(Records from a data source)
------------------------------------

-- ==== Sys2Proof/Machine/Cuts.lean ====
section
/-!
DEFINITION. The cut arbiter's events: cut-done arrivals (R98 to R100), the cut timer (R101), and the instants of the
grant list and the lane times (R90).
-/
namespace Sys2Proof.Machine

/-! ### Completing a cut (R98) -/

/-- The old piece closes into QUEUED and joins the tail of the pack queue (step 2). -/
def State.closeCut (s : State) (i : Fin 64) : State :=
  { s.modPiece i fun p => { p with state := .queued, closedAt := some s.clocks.part } with
    pack := { s.pack with queue := s.pack.queue ++ [i] } }

/-- The station has no open piece. -/
def State.dropPiece (s : State) (n : Fin 9) : State := s.modStation n fun x => { x with piece := none }

/-- The old piece of the station, if any, closes; the station has no open piece then (step 2). -/
def State.closeOld (s : State) (n : Fin 9) : State :=
  match (s.station n).piece with
  | some i => (s.closeCut i).dropPiece n
  | none => s

/-- The station enters RUNNING, or HOLDING where a hold reason is left (step 6). -/
def State.resume (s : State) (n : Fin 9) : State :=
  if (s.station n).reasons.any then s.enterState n .holding else s.enterRunning n

/-- Steps 4 to 6, less the notice: the reservations fall, OVERRUN leaves the reasons, and the station resumes. -/
def State.finishCut (s : State) (n : Fin 9) : State :=
  (s.release.modReasons n fun r => { r with overrun := false }).resume n

/-- The completion of a cut, less its notices; none where no record is FREE for the new piece, which R96 rules out. -/
def State.completeCut (s : State) (n : Fin 9) : Option State :=
  (((s.setCutTimer n none).closeOld n).openPiece n).map fun s => s.finishCut n

/-- The notices of a completion: PIECE_CUT, and the high-queue test where a piece joined the queue (R98, R142). -/
def State.noticeCut (s : State) (n : Fin 9) (joined : Bool) : State :=
  let t := s.notice (slotOfStation n) .pieceCut
  if joined then t.highTest else t

/-- A cut-done arrival at a station (R98, R100). -/
def State.cutDoneAt (s : State) (n : Fin 9) : Host.Outcome State Fault Refusal :=
  match (s.station n).state with
  | .unbound => .next s
  | .ready | .running | .holding | .tripped => .next (s.notice (slotOfStation n) .strayInput)
  | .cutting =>
    match s.completeCut n with
    | some t => .next (t.noticeCut n (s.station n).piece.isSome)
    | none => .fault .reservedRecordMissing

/-! ### Cut timer (R101, R102) -/

/-- The target test where no overrun test goes with it, and the consideration at a request's arrival (R55, R94). -/
def State.retest (s : State) (n : Fin 9) : State := (s.targetTest n).considerIf (s.requestDue n)

/-- Step 2 of R101: the cut is aborted, the station holds, the released place and record are offered, and the target
test is applied. -/
def State.abortToHold (s : State) (n : Fin 9) : State :=
  ((((s.abortCut n).enterState n .holding).lowTest).consider).retest n

/-- Step 2 of R101 at a station that the reaction of step 1 has left CUTTING. -/
def State.abortTimedOut (s : State) (n : Fin 9) : State :=
  if (s.station n).state = .cutting then s.abortToHold n else s

/-- Expiry of the armed cut timer of a CUTTING station (R101). -/
def State.cutExpiry (s : State) (n : Fin 9) : State :=
  match s.cutTimer n with
  | some t =>
    if (s.station n).state = .cutting then
      (((s.waitPart t).setCutTimer n none).raise n .cutTimeout).abortTimedOut n
    else s
  | none => s

/-! ### Instants of the grant list and the lane times (R90) -/

/-- A reading of the grant list reaches the age T_win and leaves the window: a consideration (R90, R94). -/
def State.ageOut (s : State) (i : Fin 8) : State :=
  match s.arbiter.grants[i.1]? with
  | some r => (s.waitPart ⟨r, s.params.part.tWin * 1000⟩).consider
  | none => s

/-- A lane time reaches the age of the lane gap: a consideration (R90, R94). -/
def State.laneGapOver (s : State) (lane : Lane) : State :=
  match s.arbiter.laneTime lane with
  | some r => (s.waitPart ⟨r, s.params.part.laneGap * 1000⟩).consider
  | none => s

/-- The later of the two lane times, which is the younger. -/
def State.latestLane (s : State) : Option Word32 :=
  match s.arbiter.laneA, s.arbiter.laneB with
  | some a, some b => if s.ageOf a ≤ s.ageOf b then some a else some b
  | some a, none => some a
  | none, b => b

/-- The later lane time reaches the age of the any-lane gap: a consideration (R90, R94). -/
def State.anyGapOver (s : State) : State :=
  match s.latestLane with
  | some r => (s.waitPart ⟨r, s.params.part.anyGap * 1000⟩).consider
  | none => s

/-- The oldest reading leaves the grant list. -/
def State.forgetGrant (s : State) : State := { s with arbiter := { s.arbiter with grants := s.arbiter.grants.tail } }

/-- The oldest reading reaches 600,000 ms of age and leaves the list (R90). At T_win = 600 s the reading's ageing-out
falls on the same instant, and R90 gives the two no order: they are taken in the order of their commands, and a reading
that has left the list by then starts no consideration (DESIGN CHOICE, assumption 38). -/
def State.dropGrant (s : State) : State :=
  match s.arbiter.grants with
  | r :: _ => (s.waitPart ⟨r, Config.grantListAge⟩).forgetGrant
  | [] => s

/-- A lane's time replaced. -/
def Arbiter.setLane (a : Arbiter) (lane : Lane) (time : Option Word32) : Arbiter :=
  match lane with
  | .a => { a with laneA := time }
  | .b => { a with laneB := time }

/-- A lane time becomes absent. -/
def State.forgetLane (s : State) (lane : Lane) : State := { s with arbiter := s.arbiter.setLane lane none }

/-- A lane time reaches 120,000 ms of age and becomes absent (R90). At a lane gap of 120 s the lane-gap expiry
falls on the same instant, and R90 gives the two no order: they are taken in the order of their commands, and an expiry
whose lane time is absent by then considers nothing (DESIGN CHOICE, assumption 38). -/
def State.laneAbsent (s : State) (lane : Lane) : State :=
  match s.arbiter.laneTime lane with
  | some r => (s.waitPart ⟨r, Config.laneTimeAge⟩).forgetLane lane
  | none => s

/-! ### Meanings -/

/-- CUT_DONE_ARRIVAL: an edge in the direction of the station's cut-done edge (R98). -/
def execCutDone (dt : Nat) (station : Fin 9) (edge : Edge) (s : State) : Host.Outcome State Fault Refusal :=
  if s.pins.reset then .next (s.elapse dt)
  else if edge = (s.stationParams station).cutEdge then (s.elapse dt).cutDoneAt station
  else .next (s.elapse dt)

/-- CUT_TIMER_EXPIRY. -/
def execCutTimerExpiry (dt : Nat) (station : Fin 9) (s : State) : Host.Outcome State Fault Refusal :=
  .next ((s.elapse dt).cutExpiry station)

/-- AGEING_OUT of the reading at a place of the grant list, the oldest being 0. -/
def execAgeingOut (dt : Nat) (reading : Fin 8) (s : State) : Host.Outcome State Fault Refusal :=
  .next ((s.elapse dt).ageOut reading)

/-- LANE_GAP_EXPIRY. -/
def execLaneGapExpiry (dt : Nat) (lane : Lane) (s : State) : Host.Outcome State Fault Refusal :=
  .next ((s.elapse dt).laneGapOver lane)

/-- ANY_GAP_EXPIRY. -/
def execAnyGapExpiry (dt : Nat) (s : State) : Host.Outcome State Fault Refusal :=
  .next ((s.elapse dt).anyGapOver)

/-- GRANT_LIST_DROP. -/
def execGrantListDrop (dt : Nat) (s : State) : Host.Outcome State Fault Refusal :=
  .next ((s.elapse dt).dropGrant)

/-- LANE_TIME_ABSENT. -/
def execLaneTimeAbsent (dt : Nat) (lane : Lane) (s : State) : Host.Outcome State Fault Refusal :=
  .next ((s.elapse dt).laneAbsent lane)

end Sys2Proof.Machine
end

------------------------------------

**TASK PROMPT**
Please return the lines above that run from the line containing "time replaced. -/" to the line containing "and an expiry", inclusive, exactly and with no other lines.

**ANSWER TO THIS TASK**
/-- A lane's time replaced. -/
def Arbiter.setLane (a : Arbiter) (lane : Lane) (time : Option Word32) : Arbiter :=
  match lane with
  | .a => { a with laneA := time }
  | .b => { a with laneB := time }

/-- A lane time becomes absent. -/
def State.forgetLane (s : State) (lane : Lane) : State := { s with arbiter := s.arbiter.setLane lane none }

/-- A lane time reaches 120,000 ms of age and becomes absent (R90). At a lane gap of 120 s the lane-gap expiry
falls on the same instant, and R90 gives the two no order: they are taken in the order of their commands, and an expiry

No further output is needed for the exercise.